Aynı şekilde mermer ocağı açılacak alanlarda bizlerin bulup da tescil edilmesini talep ettiğimiz arkeolojik kalıntıların, Müze Müdürlüğü yetkililerince kendiliğinden bulunup tescilinin yapılması mümkün değil midir? Elbette mümkündür. Ama bu yönde bir çalışma yapılmamaktadır. Peki, Anamur’un 2033 yılında çöl olacağını öngören görevlileri çalıştıran DSİ’’nin mermer ocaklarının su kaynaklarına zararlarını bilmemesi mümkün müdür? Elbette değildir. Buradan, Mersin Valiliği dahil mermer ocaklarının ÇED sürecinde emeği geçen tüm kurum ve kuruluşlara sesleniyoruz: Artık mermer ocaklarını işletecek firmaların değil halkın ve doğanın yanında olun. Korucuk Köyü’nde mermer ocağı işletmek isteyen ilk firma için verilmiş yargı kararına uyun ve artık daha fazla ÇED süreci başlatmayın. Bizler Anamur’un hiçbir köyünde mermer için tek kazma vurulmasını, tek ağacın kesilmesini istemiyoruz ve buna asla izin vermeyeceğiz. Bu konuda hem demokratik hem hukuki mücadelemizi sonuna kadar sürdüreceğiz.”

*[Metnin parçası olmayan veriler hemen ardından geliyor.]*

@[simp] theorem dropWork_params (s : State) : (dropWork s).params = s.params := rfl
@[simp] theorem dropWork_regs (s : State) : (dropWork s).regs = s.regs := rfl
@[simp] theorem dropWork_scfg (s : State) : (dropWork s).scfg = s.scfg := rfl
@[simp] theorem dropWork_phase (s : State) : (dropWork s).phase = s.phase := rfl
@[simp] theorem dropWork_dir (s : State) : (dropWork s).dir = s.dir := rfl
@[simp] theorem dropWork_errcode (s : State) : (dropWork s).errcode = s.errcode := rfl
@[simp] theorem dropWork_crc (s : State) : (dropWork s).crc = s.crc := rfl
@[simp] theorem dropWork_adler (s : State) : (dropWork s).adler = s.adler := rfl
@[simp] theorem dropWork_nextDispatch (s : State) : (dropWork s).nextDispatch = s.nextDispatch := rfl
@[simp] theorem dropWork_nextCollect (s : State) : (dropWork s).nextCollect = s.nextCollect := rfl
@[simp] theorem dropWork_incnt (s : State) : (dropWork s).incnt = s.incnt := rfl
@[simp] theorem dropWork_outcnt (s : State) : (dropWork s).outcnt = s.outcnt := rfl
@[simp] theorem dropWork_stage (s : State) : (dropWork s).stage = s.stage := rfl
@[simp] theorem dropWork_unp (s : State) : (dropWork s).unp = s.unp := rfl
@[simp] theorem dropWork_tabs (s : State) : (dropWork s).tabs = s.tabs := rfl
@[simp] theorem dropWork_inp (s : State) : (dropWork s).inp = s.inp := rfl
@[simp] theorem dropWork_outp (s : State) : (dropWork s).outp = s.outp := rfl
@[simp] theorem dropWork_strm (s : State) : (dropWork s).strm = s.strm := rfl
@[simp] theorem dropWork_inEnded (s : State) : (dropWork s).inEnded = s.inEnded := rfl
@[simp] theorem dropWork_nextCut (s : State) : (dropWork s).nextCut = s.nextCut := rfl
@[simp] theorem dropWork_rdLen (s : State) : (dropWork s).rdLen = s.rdLen := rfl
@[simp] theorem dropWork_rdQ (s : State) : (dropWork s).rdQ = s.rdQ := rfl
@[simp] theorem dropWork_lz4flg (s : State) : (dropWork s).lz4flg = s.lz4flg := rfl
@[simp] theorem dropWork_content (s : State) : (dropWork s).content = s.content := rfl
@[simp] theorem dropWork_actor (s : State) : (dropWork s).actor = s.actor := rfl
@[simp] theorem dropWork_agenda (s : State) : (dropWork s).agenda = s.agenda := rfl
@[simp] theorem dropWork_readData (s : State) : (dropWork s).readData = s.readData := rfl
@[simp] theorem dropWork_freeIdx (s : State) : (dropWork s).freeIdx = s.freeIdx := rfl

@[simp] theorem cancelSession_params (s : State) : (cancelSession s).params = s.params := rfl
@[simp] theorem cancelSession_scfg (s : State) : (cancelSession s).scfg = s.scfg := rfl
@[simp] theorem cancelSession_dir (s : State) : (cancelSession s).dir = s.dir := rfl
@[simp] theorem cancelSession_crc (s : State) : (cancelSession s).crc = s.crc := rfl
@[simp] theorem cancelSession_adler (s : State) : (cancelSession s).adler = s.adler := rfl
@[simp] theorem cancelSession_nextDispatch (s : State) : (cancelSession s).nextDispatch = s.nextDispatch := rfl
@[simp] theorem cancelSession_nextCollect (s : State) : (cancelSession s).nextCollect = s.nextCollect := rfl
@[simp] theorem cancelSession_incnt (s : State) : (cancelSession s).incnt = s.incnt := rfl
@[simp] theorem cancelSession_outcnt (s : State) : (cancelSession s).outcnt = s.outcnt := rfl
@[simp] theorem cancelSession_unp (s : State) : (cancelSession s).unp = s.unp := rfl
@[simp] theorem cancelSession_tabs (s : State) : (cancelSession s).tabs = s.tabs := rfl
@[simp] theorem cancelSession_inp (s : State) : (cancelSession s).inp = s.inp := rfl
@[simp] theorem cancelSession_strm (s : State) : (cancelSession s).strm = s.strm := rfl
@[simp] theorem cancelSession_inEnded (s : State) : (cancelSession s).inEnded = s.inEnded := rfl
@[simp] theorem cancelSession_nextCut (s : State) : (cancelSession s).nextCut = s.nextCut := rfl
@[simp] theorem cancelSession_rdLen (s : State) : (cancelSession s).rdLen = s.rdLen := rfl
@[simp] theorem cancelSession_rdQ (s : State) : (cancelSession s).rdQ = s.rdQ := rfl
@[simp] theorem cancelSession_lz4flg (s : State) : (cancelSession s).lz4flg = s.lz4flg := rfl
@[simp] theorem cancelSession_content (s : State) : (cancelSession s).content = s.content := rfl
@[simp] theorem cancelSession_actor (s : State) : (cancelSession s).actor = s.actor := rfl
@[simp] theorem cancelSession_agenda (s : State) : (cancelSession s).agenda = s.agenda := rfl
@[simp] theorem cancelSession_readData (s : State) : (cancelSession s).readData = s.readData := rfl

@[simp] theorem completeSession_params (s : State) : (completeSession s).params = s.params := rfl
@[simp] theorem completeSession_scfg (s : State) : (completeSession s).scfg = s.scfg := rfl
@[simp] theorem completeSession_dir (s : State) : (completeSession s).dir = s.dir := rfl
@[simp] theorem completeSession_errcode (s : State) : (completeSession s).errcode = s.errcode := rfl
@[simp] theorem completeSession_crc (s : State) : (completeSession s).crc = s.crc := rfl
@[simp] theorem completeSession_adler (s : State) : (completeSession s).adler = s.adler := rfl
@[simp] theorem completeSession_nextDispatch (s : State) : (completeSession s).nextDispatch = s.nextDispatch := rfl
@[simp] theorem completeSession_nextCollect (s : State) : (completeSession s).nextCollect = s.nextCollect := rfl
@[simp] theorem completeSession_incnt (s : State) : (completeSession s).incnt = s.incnt := rfl
@[simp] theorem completeSession_outcnt (s : State) : (completeSession s).outcnt = s.outcnt := rfl
@[simp] theorem completeSession_unp (s : State) : (completeSession s).unp = s.unp := rfl
@[simp] theorem completeSession_tabs (s : State) : (completeSession s).tabs = s.tabs := rfl
@[simp] theorem completeSession_inp (s : State) : (completeSession s).inp = s.inp := rfl
@[simp] theorem completeSession_strm (s : State) : (completeSession s).strm = s.strm := rfl
@[simp] theorem completeSession_inEnded (s : State) : (completeSession s).inEnded = s.inEnded := rfl
@[simp] theorem completeSession_nextCut (s : State) : (completeSession s).nextCut = s.nextCut := rfl
@[simp] theorem completeSession_rdLen (s : State) : (completeSession s).rdLen = s.rdLen := rfl
@[simp] theorem completeSession_rdQ (s : State) : (completeSession s).rdQ = s.rdQ := rfl
@[simp] theorem completeSession_lz4flg (s : State) : (completeSession s).lz4flg = s.lz4flg := rfl
@[simp] theorem completeSession_content (s : State) : (completeSession s).content = s.content := rfl
@[simp] theorem completeSession_actor (s : State) : (completeSession s).actor = s.actor := rfl
@[simp] theorem completeSession_agenda (s : State) : (completeSession s).agenda = s.agenda := rfl
@[simp] theorem completeSession_readData (s : State) : (completeSession s).readData = s.readData := rfl
@[simp] theorem completeSession_freeIdx (s : State) : (completeSession s).freeIdx = s.freeIdx := rfl

@[simp] theorem initSession_params (d : Dir) (s : State) : (initSession d s).params = s.params := rfl
@[simp] theorem initSession_tabs (d : Dir) (s : State) : (initSession d s).tabs = s.tabs := rfl
@[simp] theorem initSession_inp (d : Dir) (s : State) : (initSession d s).inp = s.inp := rfl
@[simp] theorem initSession_outp (d : Dir) (s : State) : (initSession d s).outp = s.outp := rfl
@[simp] theorem initSession_discard (d : Dir) (s : State) : (initSession d s).discard = s.discard := rfl
@[simp] theorem initSession_rdLen (d : Dir) (s : State) : (initSession d s).rdLen = s.rdLen := rfl
@[simp] theorem initSession_rdQ (d : Dir) (s : State) : (initSession d s).rdQ = s.rdQ := rfl
@[simp] theorem initSession_lz4flg (d : Dir) (s : State) : (initSession d s).lz4flg = s.lz4flg := rfl
@[simp] theorem initSession_actor (d : Dir) (s : State) : (initSession d s).actor = s.actor := rfl
@[simp] theorem initSession_agenda (d : Dir) (s : State) : (initSession d s).agenda = s.agenda := rfl
@[simp] theorem initSession_readData (d : Dir) (s : State) : (initSession d s).readData = s.readData := rfl
@[simp] theorem initSession_freeIdx (d : Dir) (s : State) : (initSession d s).freeIdx = s.freeIdx := rfl

@[simp] theorem ckTake_params (bs : List Byte) (s : State) : (ckTake bs s).params = s.params := by unfold ckTake; split <;> rfl
@[simp] theorem ckTake_regs (bs : List Byte) (s : State) : (ckTake bs s).regs = s.regs := by unfold ckTake; split <;> rfl
@[simp] theorem ckTake_scfg (bs : List Byte) (s : State) : (ckTake bs s).scfg = s.scfg := by unfold ckTake; split <;> rfl
@[simp] theorem ckTake_phase (bs : List Byte) (s : State) : (ckTake bs s).phase = s.phase := by unfold ckTake; split <;> rfl
@[simp] theorem ckTake_dir (bs : List Byte) (s : State) : (ckTake bs s).dir = s.dir := by unfold ckTake; split <;> rfl
@[simp] theorem ckTake_errcode (bs : List Byte) (s : State) : (ckTake bs s).errcode = s.errcode := by unfold ckTake; split <;> rfl
@[simp] theorem ckTake_nextDispatch (bs : List Byte) (s : State) : (ckTake bs s).nextDispatch = s.nextDispatch := by unfold ckTake; split <;> rfl
@[simp] theorem ckTake_nextCollect (bs : List Byte) (s : State) : (ckTake bs s).nextCollect = s.nextCollect := by unfold ckTake; split <;> rfl
@[simp] theorem ckTake_incnt (bs : List Byte) (s : State) : (ckTake bs s).incnt = s.incnt := by unfold ckTake; split <;> rfl
@[simp] theorem ckTake_outcnt (bs : List Byte) (s : State) : (ckTake bs s).outcnt = s.outcnt := by unfold ckTake; split <;> rfl
@[simp] theorem ckTake_stage (bs : List Byte) (s : State) : (ckTake bs s).stage = s.stage := by unfold ckTake; split <;> rfl
@[simp] theorem ckTake_unp (bs : List Byte) (s : State) : (ckTake bs s).unp = s.unp := by unfold ckTake; split <;> rfl
@[simp] theorem ckTake_tabs (bs : List Byte) (s : State) : (ckTake bs s).tabs = s.tabs := by unfold ckTake; split <;> rfl
@[simp] theorem ckTake_engines (bs : List Byte) (s : State) : (ckTake bs s).engines = s.engines := by unfold ckTake; split <;> rfl
@[simp] theorem ckTake_inp (bs : List Byte) (s : State) : (ckTake bs s).inp = s.inp := by unfold ckTake; split <;> rfl
@[simp] theorem ckTake_outp (bs : List Byte) (s : State) : (ckTake bs s).outp = s.outp := by unfold ckTake; split <;> rfl
@[simp] theorem ckTake_strm (bs : List Byte) (s : State) : (ckTake bs s).strm = s.strm := by unfold ckTake; split <;> rfl
@[simp] theorem ckTake_inEnded (bs : List Byte) (s : State) : (ckTake bs s).inEnded = s.inEnded := by unfold ckTake; split <;> rfl
@[simp] theorem ckTake_discard (bs : List Byte) (s : State) : (ckTake bs s).discard = s.discard := by unfold ckTake; split <;> rfl
@[simp] theorem ckTake_asm (bs : List Byte) (s : State) : (ckTake bs s).asm = s.asm := by unfold ckTake; split <;> rfl
@[simp] theorem ckTake_blockQ (bs : List Byte) (s : State) : (ckTake bs s).blockQ = s.blockQ := by unfold ckTake; split <;> rfl
@[simp] theorem ckTake_nextCut (bs : List Byte) (s : State) : (ckTake bs s).nextCut = s.nextCut := by unfold ckTake; split <;> rfl
@[simp] theorem ckTake_want (bs : List Byte) (s : State) : (ckTake bs s).want = s.want := by unfold ckTake; split <;> rfl
@[simp] theorem ckTake_rdLen (bs : List Byte) (s : State) : (ckTake bs s).rdLen = s.rdLen := by unfold ckTake; split <;> rfl
@[simp] theorem ckTake_rdQ (bs : List Byte) (s : State) : (ckTake bs s).rdQ = s.rdQ := by unfold ckTake; split <;> rfl
@[simp] theorem ckTake_lz4flg (bs : List Byte) (s : State) : (ckTake bs s).lz4flg = s.lz4flg := by unfold ckTake; split <;> rfl
@[simp] theorem ckTake_content (bs : List Byte) (s : State) : (ckTake bs s).content = s.content := by unfold ckTake; split <;> rfl
@[simp] theorem ckTake_deferred (bs : List Byte) (s : State) : (ckTake bs s).deferred = s.deferred := by unfold ckTake; split <;> rfl
@[simp] theorem ckTake_cancelReq (bs : List Byte) (s : State) : (ckTake bs s).cancelReq = s.cancelReq := by unfold ckTake; split <;> rfl
@[simp] theorem ckTake_actor (bs : List Byte) (s : State) : (ckTake bs s).actor = s.actor := by unfold ckTake; split <;> rfl
@[simp] theorem ckTake_agenda (bs : List Byte) (s : State) : (ckTake bs s).agenda = s.agenda := by unfold ckTake; split <;> rfl
@[simp] theorem ckTake_readData (bs : List Byte) (s : State) : (ckTake bs s).readData = s.readData := by unfold ckTake; split <;> rfl
@[simp] theorem ckTake_freeIdx (bs : List Byte) (s : State) : (ckTake bs s).freeIdx = s.freeIdx := by unfold ckTake; split <;> rfl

GÜMÜŞ: "TARIM BÖLGESİNDE MERMER OCAĞI OLMAZ"
Anamur Ziraat Odası Başkanı Ahmet Şeref Gümüş de açık muz üretimi yapılan bölgede avokado üretiminin de arttığını, diğer taraftan geleneksel zeytin, badem, harnup ve nar üreticiliğinin de devam ettiğini belirterek, “Burası bir tarım bölgesi ve gün geçtikçe üretim artıyor. Burada açılacak bir mermer ocağı tarım üretimini olumsuz etkileyecektir. Bölge halkının tek geçim kaynağı tarımdır. Yetkililerin sesimizi duymasını ve buradaki tarım alanlarını ve tarım üretimini korumasını istiyoruz” dedi.